Directed Reachability-Preserving Minimum Edge Cut: Approximation and Planar Hardness

2026-06-16Data Structures and Algorithms

Data Structures and AlgorithmsComputational Complexity
AI summary

The authors study a problem where, given a directed graph with three special points (s1, s2, and t), you want to remove the cheapest set of edges so that you can still reach s2 from s1 but cannot reach t from s1 anymore. They provide a mathematical formulation for this problem and create approximation algorithms that work well, especially on certain types of graphs. For general directed graphs, their method achieves an approximation factor related to the square root of a graph parameter, and for acyclic graphs, the approximation also depends on path length. Additionally, they prove the problem is very hard to solve exactly on directed planar graphs, even without cycles, using a reduction from a known difficult problem.
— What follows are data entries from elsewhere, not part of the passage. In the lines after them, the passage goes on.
-- ==== Sys2Proof/Machine/State.lean ====
section
/-! DEFINITION. The state of the machine as plain data (INVENTORY.md, State), what a step can stop with, and the state after
cold reset. -/

namespace Sys2Proof.Machine

/-! ## A group -/

/-- Where a group is placed (R20, R258). `stack` is the stack and stack core of a group on a stack core (R347). -/
structure Place where
  die : Nat := 0
  cluster : Nat := 0
  core : Nat := 0
  /-- physical lane 0-65. -/
  plane : Nat := 0
  /-- logical lane 0-63 (R247). -/
  lane : Nat := 0
  slot : Nat := 0
  stack : Option (Nat × Nat) := none
  deriving DecidableEq, Repr

/-- An entry of the lane queue (R16, R72, R73). -/
structure LqEntry where
  /-- lane-word index of the header. -/
  idx : Nat
  /-- the scalar position recorded by LQ. -/
  spc : Word
  /-- the header, once the clause has reached the head of the queue and the lane has fetched it. -/
  hdr : Option ClauseHeader := none
  /-- the flags that the header waits for have been clear: the clause issues. -/
  started : Bool := false
  /-- instructions of the clause that have issued. -/
  pos : Nat := 0
  /-- operand codes with a long-latency write pending within the clause (R73). -/
  dirty : List Nat := []
  /-- bits of the entry upset and correctable; whether it holds an uncorrectable error (R375). -/
  soft : List Nat := []
  bad : Bool := false
  deriving DecidableEq, Repr

/-- An entry of a home slice's wait table (R237). -/
structure WaitEntry where
  key : Nat
  w64 : Bool
  mask : Nat
  cmp : Nat
  e : Nat
  deriving DecidableEq, Repr

/-- What a fault says of itself (R253-R259). -/
structure FaultInfo where
  cause : Nat
  slot : Nat := 0xFF
  /-- raised by the lane stream. -/
  lane : Bool := false
  part : Bool := false
  hw : Bool := false
  tmask : Word32 := 0xFFFFFFFF
  addr : Word := 0
  brec : Option Nat := none
  detail : Word := 0
  /-- the physical lane that it was raised on, where the group has moved since (R380). -/
  plane : Option Nat := none
  deriving DecidableEq, Repr

/-- What the current scalar instruction waits for (R116, R240, R250). -/
inductive Wait where
  | none
  /-- FWAIT, LWAIT or an LQ waiting for room: a trap may abandon it. -/
  | lane
  /-- BWAIT, which a trap abandons (R181). -/
  | batch
  /-- SLEEP until the given CYCLE. -/
  | sleep (till : Nat)
  | exit
  /-- BAR at a scope, arrived; released. -/
  | bar (scope : Nat) (released : Bool)
  | arrwait (ext : Bool)
  /-- WAITA: EXT; its wait-table entry, or else the cycle of the next poll and the interval after it; whether the word is to be
  read again now. -/
  | waita (ext : Bool) (entry : Option WaitEntry) (poll gap : Nat) (due : Bool)
  | qtake
  | qemit
  | rquiet
  | fence
  /-- an engine instruction that stalls the stream until the given work completes. -/
  | engine (id : Nat)
  /-- BAR before its arrival: its wait of FENCE (R236). -/
  | barFence
  /-- an SX instruction that waits for the clauses enqueued before it and their memory: a release of the scalar stream (R275), a flush. -/
  | clauses
  /-- any other stall of an SX instruction; it re-executes. -/
  | sx
  /-- a matrix instruction that has entered its array's stream and is not yet accepted (R191). -/
  | matrix
  /-- the lane queue drains before the scalar stream stops at its instruction: on the fault that it has met (R254), or, with none, to
  execute again there. -/
  | drain (f : Option FaultInfo)
  /-- the lane queue drains before the PROT of a trap's entry stands (R92, R254): the trap's code. -/
  | trapDrain (code : Nat)
  deriving DecidableEq, Repr

/-- Whether a group is stopped (R253, R260, R262, R113). -/
inductive Stop where
  | running
  /-- parked on missing granules (64 KiB-aligned addresses), R262, R330; the fault and the clause position of its record, should
  the host refuse the request (R331). -/
  | parked (granules : List Nat) (f : FaultInfo) (clpos : Nat)
  /-- parked on a full merge table (R330): the granules whose entries list it, and the same. -/
  | parkedFull (granules : List Nat) (f : FaultInfo) (clpos : Nat)
  /-- waiting for the frame of a page to be zeroed (R329). -/
  | zeroing (page : Nat)
  /-- stopped on a fault whose record is not yet written: the fault and the clause position. -/
  | faulted (f : FaultInfo) (clpos : Nat)
  /-- stopped, with its record's SEQ. -/
  | recorded (seq : Nat) (f : FaultInfo) (clpos : Nat)
  /-- stopped at BRK. -/
  | brk (imm : BitVec 16)
  /-- a stack-core group stopped at an instruction it lacks (R349). -/
  | returned
  deriving DecidableEq, Repr

/-- The user traps held pending (R114). -/
structure Traps where
  rescale : Option (BitVec 64) := none
  remote : Bool := false
  sw : Option (BitVec 16) := none
  timer : Bool := false
  deriving DecidableEq, Repr

/-- REMSTAT (R28). -/
structure RemStat where
  d : Bool := false
  reason : BitVec 8 := 0
  count : BitVec 16 := 0
  seq : BitVec 32 := 0
  deriving DecidableEq, Repr

/-- A group's registers and what it is doing (R9, R19, R241). -/
structure Group where
  /-- the model's name of the group. -/
  key : Nat := 0
  /-- false: this slot holds no group. -/
  live : Bool := false
  /-- key of its team; for an NMRUN group, of its caller's team. -/
  team : Nat := 0
  git : Nat := 0
  place : Place := {}
  s : Vector Word 64 := Vector.replicate 64 0
  v : Vector (Vector Word32 32) 64 := Vector.replicate 64 (Vector.replicate 32 0)
  p : Vector Word32 8 := (Vector.replicate 8 0).set 0 0xFFFFFFFF
  b : Vector (BitVec 256) 16 := Vector.replicate 16 0
  k : Vector (BitVec 128) 8 := Vector.replicate 8 0
  f : Vector Nat 12 := Vector.replicate 12 0
  spc : Word := 0
  /-- lane-word address of the last retired clause. -/
  lastLpc : Word := 0
  lq : List LqEntry := []
  replay : Word32 := 0xFFFFFFFF
  /-- the cycle counter's value at CYCLE 0; while saved, the CYCLE kept. -/
  base : Nat := 0
  cyccmp : Word := 0
  utvec : Word := 0
  uepc : Word := 0
  ucause : Word := 0
  utdata : Word := 0
  tmask : Word32 := 0
  ih : Bool := false
  lscale : Word := 0x3F800000
  nfflag : BitVec 4 := 0
  rsthr : Word := 0
  fpctl : BitVec 5 := 0
  fpstat : BitVec 5 := 0
  batchOpen : BitVec 16 := 0
  remstat : RemStat := {}
  traps : Traps := {}
  wait : Wait := .none
  stop : Stop := .running
  /-- registers marked poisoned, each with where the poison arose (R376, R378): 0-63 s, 64-71 p, 80-95 b, 96-103 k. -/
  poisonS : List (Nat × Nat) := []
  /-- v-registers marked poisoned: register, thread, where the poison arose. -/
  poisonV : List (Nat × Nat × Nat) := []
  /-- register bits upset and correctable (R375): operand code, 64-bit word of the register file, bit. -/
  softReg : List (Nat × Nat × Nat) := []
  /-- instructions retired (R313). -/
  retired : Nat := 0
  /-- for an NMRUN group: its work's id and the bytes it adds on EXIT (R184). -/
  nmrun : Option (Nat × Nat) := none
  /-- queues it has declared done with (R239). -/
  done : List Nat := []
  /-- the lane passes over it once (R248). -/
  yielded : Bool := false
  /-- of its two streams, the lane issued last (R250; log 2). -/
  laneLast : Bool := false
  /-- the lane remote instruction that issues next waits for room in its stream (R219, R240). -/
  roomWait : Bool := false
  deriving DecidableEq, Repr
directed graphminimum edge cutreachabilityapproximation algorithmplanar graphacyclic graphpolymatroidNP-hardnessgraph reachabilityrooted directed cut
Authors
Qi Duan
Abstract
We study a directed version of the three-terminal reachability-preserving minimum edge cut problem. Given a directed graph $G=(V,A)$ with arc costs and terminals $s_1,s_2,t$, the one-way directed RPMEC problem asks for a minimum-cost set of arcs whose deletion preserves the reachability $s_1\leadsto s_2$ while destroying the reachability $s_1\leadsto t$. We first give a path--cut formulation in terms of a rooted directed cut function. Using a root-linear approximation for the associated polymatroid, we obtain an $O(\sqrt r)$-approximation, where $r$ is the number of relevant vertices with positive singleton cut value. In particular this gives an $O(\sqrt n)$-approximation in general directed graphs. For acyclic directed graphs, we give an additional singleton-length algorithm and obtain an $O(\min\{\sqrt r,h\})$ guarantee, where $h$ is the maximum number of relevant vertices on an $s_1$-$s_2$ path. Finally, we prove that directed planar RPMEC is NP-hard, even on acyclic planar digraphs with nonnegative costs, by reducing from independent set on cubic planar graphs through a finite-bimodal directed node-cut construction and a planar node-to-edge split.